Instantly share code, notes, and snippets.

@noamross
Last active October 27, 2020 13:13
Show Gist options
  • Star 3 You must be signed in to star a gist
  • Fork 0 You must be signed in to fork a gist
  • Save noamross/1347b90da474be0b7e68308ea7ee7d10 to your computer and use it in GitHub Desktop.
Save noamross/1347b90da474be0b7e68308ea7ee7d10 to your computer and use it in GitHub Desktop.
A quick greedy algorithm to partition unequal-sized groups into near-equal shards
#' Function to partition unequal sized groups into shards of similar size.
#'
#' Based on the greedy algorithm described in [The Wikipedia article on the
#' the partitioning problem](https://en.wikipedia.org/wiki/Partition_problem#The_greedy_algorithm)
#'
#' @param groups_vector An integer vector of group ids, such as a group ID
#' column in a data frame
#' @param n_shards The number of shards to split groups up into
#' @examples
#' n_groups <- 200
#' groups_vector <- sample.int(n_groups, size = 3000000,
#' replace = TRUE, prob = runif(n_groups))
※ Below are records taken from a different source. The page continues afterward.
/-- Row 3 of the op-code map (R121). -/
def decodeRow3 (lo r q : Nibble) : Option Shape :=
  match lo.toNat with
  | 0 =>
      if !r.getLsbD 0 && !q.getLsbD 0 then some (.one (.far (clearLow r) (clearLow q)))
      else if !r.getLsbD 0 && q.getLsbD 0 then some (.one (.cdie (clearLow r) (clearLow q)))
      else none
  | 1 =>
      if !r.getLsbD 0 && !q.getLsbD 0 then some (.one (.fsr (clearLow r) (clearLow q)))
      else none
  | 2 =>
      if !r.getLsbD 0 && !q.getLsbD 0 then some (.one (.fmr (clearLow r) (clearLow q)))
      else none
  | 3 =>
      if !r.getLsbD 0 && !q.getLsbD 0 then some (.one (.fdr (clearLow r) (clearLow q)))
      else none
  | 4 =>
      if !r.getLsbD 0 && !q.getLsbD 0 then some (.one (.fard (clearLow r) (clearLow q)))
      else if r.getLsbD 0 && !q.getLsbD 0 then some (.one (.farq (clearLow r) (clearLow q)))
      else if !r.getLsbD 0 && q.getLsbD 0 then some (.one (.cfdi (clearLow r) (clearLow q)))
      else none
  | 5 =>
      if !r.getLsbD 0 && !q.getLsbD 0 then some (.one (.fsrd (clearLow r) (clearLow q)))
      else if r.getLsbD 0 && !q.getLsbD 0 then some (.one (.fsrq (clearLow r) (clearLow q)))
      else if !r.getLsbD 0 && q.getLsbD 0 then some (.one (.coff (clearLow r) (clearLow q)))
      else none
  | 6 =>
      if !r.getLsbD 0 && !q.getLsbD 0 then some (.one (.fmrd (clearLow r) (clearLow q)))
      else if r.getLsbD 0 && !q.getLsbD 0 then some (.one (.fmrq (clearLow r) (clearLow q)))
      else none
  | 7 =>
      if !r.getLsbD 0 && !q.getLsbD 0 then some (.one (.fdrd (clearLow r) (clearLow q)))
      else if r.getLsbD 0 && !q.getLsbD 0 then some (.one (.fdrq (clearLow r) (clearLow q)))
      else none
  | 8 =>
      if !r.getLsbD 0 then some (.two fun a => .fam (clearLow r) (longOf q a))
      else none
  | 9 =>
      if !r.getLsbD 0 then some (.two fun a => .fsm (clearLow r) (longOf q a))
      else none
  | 10 =>
      if !r.getLsbD 0 then some (.two fun a => .fmm (clearLow r) (longOf q a))
      else none
  | 11 =>
      if !r.getLsbD 0 then some (.two fun a => .fdm (clearLow r) (longOf q a))
      else none
  | 12 =>
      if !r.getLsbD 0 then some (.two fun a => .famd (clearLow r) (longOf q a))
      else some (.two fun a => .famq (clearLow r) (longOf q a))
  | 13 =>
      if !r.getLsbD 0 then some (.two fun a => .fsmd (clearLow r) (longOf q a))
      else some (.two fun a => .fsmq (clearLow r) (longOf q a))
  | 14 =>
      if !r.getLsbD 0 then some (.two fun a => .fmmd (clearLow r) (longOf q a))
      else some (.two fun a => .fmmq (clearLow r) (longOf q a))
  | 15 =>
      if !r.getLsbD 0 then some (.two fun a => .fdmd (clearLow r) (longOf q a))
      else some (.two fun a => .fdmq (clearLow r) (longOf q a))
  | _ => none

/-- Row 4 of the op-code map (R121). -/
noncomputable def decodeRow4 (lo r q : Nibble) : Option Shape :=
  match lo.toNat with
  | 0 => some (.one (.oci 0#2 r q))
  | 1 => some (.one (.oci 1#2 r q))
  | 2 => some (.one (.oci 2#2 r q))
  | 3 => some (.one (.oci 3#2 r q))
  | 4 => some (.one (.odi 0#2 r q))
  | 5 => some (.one (.odi 1#2 r q))
  | 6 => some (.one (.odi 2#2 r q))
  | 7 => some (.one (.odi 3#2 r q))
  | 8 => some (.one (.isi 0#2 r q))
  | 9 => some (.one (.isi 1#2 r q))
  | 10 => some (.one (.isi 2#2 r q))
  | 11 => some (.one (.isi 3#2 r q))
  | 12 => some (.one (.idi 0#2 r q))
  | 13 => some (.one (.idi 1#2 r q))
  | 14 => some (.one (.idi 2#2 r q))
  | 15 => some (.one (.idi 3#2 r q))
  | _ => none

/-- Row 6 of the op-code map (R121). -/
def decodeRow6 (lo r q : Nibble) : Option Shape :=
  match lo.toNat with
  | 0 => some (.one (.abr r q))
  | 1 => some (.one (.sbr r q))
  | 2 => some (.one (.zbr r q))
  | 3 => some (.one (.obr r q))
  | 4 => some (.one (.xbr r q))
  | 5 => some (.one (.lbr r q))
  | 6 => some (.one (.tbr r q))
  | 7 => some (.one (.gmr r q))
  | 8 => some (.one (.adr r q))
  | 9 => some (.one (.sur r q))
  | 10 => some (.one (.etr r q))
  | 11 => some (.one (.orr r q))
  | 12 => some (.one (.xor r q))
  | 13 => some (.one (.trr r q))
  | 14 => some (.one (.crr r q))
  | 15 => some (.one (.ttr r q))
  | _ => none

/-- Row 7 of the op-code map (R121). -/
def decodeRow7 (lo r q : Nibble) : Option Shape :=
  match lo.toNat with
  | 0 => some (.two fun a => .abrb r q a)
  | 1 => some (.two fun a => .sbrb r q a)
  | 2 => some (.two fun a => .zbrb r q a)
  | 3 => some (.two fun a => .obrb r q a)
  | 4 => some (.two fun a => .xbrb r q a)
  | 5 => some (.two fun a => .lbrb r q a)
  | 6 => some (.two fun a => .tbrb r q a)
  | 7 => some (.two fun a => .gmrb r q a)
  | 8 => some (.two fun a => .adrb r q a)
  | 9 => some (.two fun a => .surb r q a)
  | 10 => some (.two fun a => .etrb r q a)
  | 11 => some (.two fun a => .orrb r q a)
  | 12 => some (.two fun a => .xorb r q a)
  | 13 => some (.two fun a => .trrb r q a)
  | 14 => some (.two fun a => .tek r q a)
  | 15 => some (.two fun a => .ttrb r q a)
  | _ => none

/-- Row 8 of the op-code map (R121). -/
def decodeRow8 (lo r q : Nibble) : Option Shape :=
  match lo.toNat with
  | 0 => some (.two fun a => .abmm r (longOf q a))
  | 1 => some (.two fun a => .zbmm r (longOf q a))
  | 2 => some (.two fun a => .obmm r (longOf q a))
  | 3 => some (.two fun a => .tbmm r (longOf q a))
  | 4 => some (.three fun a b => .abmb r (longOf q a) b)
  | 5 => some (.three fun a b => .zmmb r (longOf q a) b)
  | 6 => some (.three fun a b => .tbmb r (longOf q a) b)
  | 7 => some (.four fun a b c => .cbmb r (longOf q a) b c)
  | 10 =>
      if !r.getLsbD 0 then some (.one (.ttrd (clearLow r) q))
      else none
  | 11 =>
      if !r.getLsbD 0 then some (.one (.ttrq (clearLow r) q))
      else none
  | 12 =>
      if r.getLsbD 0 then some (.one (.ess (clearLow r) q))
      else some (.one (.esd (clearLow r) q))
  | 13 =>
      if r.getLsbD 0 then some (.one (.ldxd (clearLow r) q))
      else some (.one (.trrq (clearLow r) q))
  | 14 =>
      if r.getLsbD 0 then some (.one (.stxd (clearLow r) q))
      else none
  | 15 =>
      match r.toNat with
      | 0 => some (.one (.bxns q))
      | 1 => some (.one (.bxs q))
      | 2 => some (.one (.bxos q))
      | 3 => some (.one (.bxcs q))
      | 4 => some (.one (.bxls q))
      | 5 => some (.one (.bxle q))
      | 6 => some (.one (.bxhi q))
      | 8 => some (.one (.bxnr q))
      | 9 => some (.one (.bxr q))
      | 10 => some (.one (.bxor q))
      | 11 => some (.one (.bxcr q))
      | 12 => some (.one (.bxge q))
      | 13 => some (.one (.bxgt q))
      | 14 => some (.one (.bxnh q))
      | _ => none
  | _ => none

/-- Row 9 of the op-code map (R121). -/
def decodeRow9 (lo r q : Nibble) : Option Shape :=
  match lo.toNat with
  | 0 => some (.one (.absm r q))
  | 1 => some (.one (.zbsm r q))
  | 2 => some (.one (.obsm r q))
  | 3 => some (.one (.tbsm r q))
  | 4 => some (.two fun a => .absb r q a)
  | 5 => some (.two fun a => .zbsb r q a)
  | 6 => some (.two fun a => .tbsb r q a)
  | 7 => some (.three fun a b => .cbsb r q a b)
  | 8 => some (.one (.abxm r q))
  | 9 => some (.one (.zbxm r q))
  | 10 => some (.one (.obxm r q))
  | 11 => some (.one (.tbxm r q))
  | 12 => some (.two fun a => .abxb r q a)
  | 13 => some (.two fun a => .zbxb r q a)
  | 14 => some (.two fun a => .tbxb r q a)
  | 15 => some (.three fun a b => .cbxb r q a b)
  | _ => none

/-- Row A of the op-code map (R121). -/
def decodeRowA (lo r q : Nibble) : Option Shape :=
  match lo.toNat with
  | 0 => some (.two fun a => .mpm r (longOf q a))
  | 1 => some (.two fun a => .dvm r (longOf q a))
  | 2 =>
      if !r.getLsbD 0 then some (.one (.mprd (clearLow r) q))
      else some (.two fun a => .mpmd (clearLow r) (longOf q a))
  | 3 =>
      if !r.getLsbD 0 then some (.one (.dvrd (clearLow r) q))
      else some (.two fun a => .dvmd (clearLow r) (longOf q a))
  | 4 => some (.two fun a => .lfm r (longOf q a))
  | 5 => some (.two fun a => .sfm r (longOf q a))
  | 6 =>
      if r.getLsbD 3 then some (.one (.hnh (hopField r q)))
      else some (.one (.hhi (hopField r q)))
  | 7 =>
      match r.toNat with
      | 0 => some (.two fun a => .blns q a)
      | 1 => some (.two fun a => .blzs q a)
      | 2 => some (.two fun a => .blos q a)
      | 3 => some (.two fun a => .blcs q a)
      | 4 => some (.two fun a => .blls q a)
      | 5 => some (.two fun a => .blle q a)
      | 6 => some (.two fun a => .blhi q a)
      | 8 => some (.two fun a => .blnr q a)
      | 9 => some (.two fun a => .blzr q a)
      | 10 => some (.two fun a => .blor q a)
      | 11 => some (.two fun a => .blcr q a)
      | 12 => some (.two fun a => .blge q a)
      | 13 => some (.two fun a => .blgt q a)
      | 14 => some (.two fun a => .blnh q a)
      | _ => none
  | 8 =>
      if r.getLsbD 3 then some (.one (.hnr (hopField r q)))
      else some (.one (.hns (hopField r q)))
  | 9 =>
      if r.getLsbD 3 then some (.one (.hzr (hopField r q)))
      else some (.one (.hzs (hopField r q)))
  | 10 =>
      if r.getLsbD 3 then some (.one (.hor (hopField r q)))
      else some (.one (.hos (hopField r q)))
  | 11 =>
      if r.getLsbD 3 then some (.one (.hcr (hopField r q)))
      else some (.one (.hcs (hopField r q)))
  | 12 =>
      if !r.getLsbD 3 then some (.one (.hls (hopField r q)))
      else some (.one (.hge (hopField r q)))
  | 13 =>
      if !r.getLsbD 3 then some (.one (.hle (hopField r q)))
      else some (.one (.hgt (hopField r q)))
  | 14 => some (.one (.lbx r q))
  | 15 => some (.one (.sbx r q))
  | _ => none

/-- Row B of the op-code map (R121). -/
noncomputable def decodeRowB (lo r q : Nibble) : Option Shape :=
  match lo.toNat with
  | 0 => some (.one (.mps r q))
  | 1 => some (.one (.dvs r q))
  | 3 => some (.one (.exr r q))
  | 4 => some (.one (.lfs r q))
  | 5 => some (.one (.sfs r q))
  | 6 => some (.two fun a => .irm r (longOf q a))
  | 7 => some (.one (.irr r q))
  | 8 => some (.one (.mpx r q))
  | 9 => some (.one (.dvx r q))
  | 10 => some (.three fun a b => .plm r (longOf q a) b)
  | 11 => some (.three fun a b => .psm r (longOf q a) b)
  | 12 => some (.one (.lfx r q))
  | 13 => some (.one (.sfx r q))
  | 14 =>
      if q.getLsbD 0 then some (.one (.ldvm r (clearLow q)))
      else some (.one (.ldam r (clearLow q)))
  | 15 =>
      if q.getLsbD 0 then some (.one (.stvm r (clearLow q)))
      else some (.one (.stan r (clearLow q)))
  | _ => none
#' time <- system.time(p <- partition(groups_vector, n_shards = 10))
#' p$shard_sums
#' p$assigned_shards
#' time
#' \dontrun{\donttest{
#' # Add a shard column to a data frame with a group integer column with
#' dplyr::mutate(df, shard = partition(group)$assigned_shards[group])
#' }}
partition <- function(groups_vector, n_shards) {
stopifnot(is.integer(groups_vector))
group_sizes <- sort(table(groups_vector), decreasing = TRUE)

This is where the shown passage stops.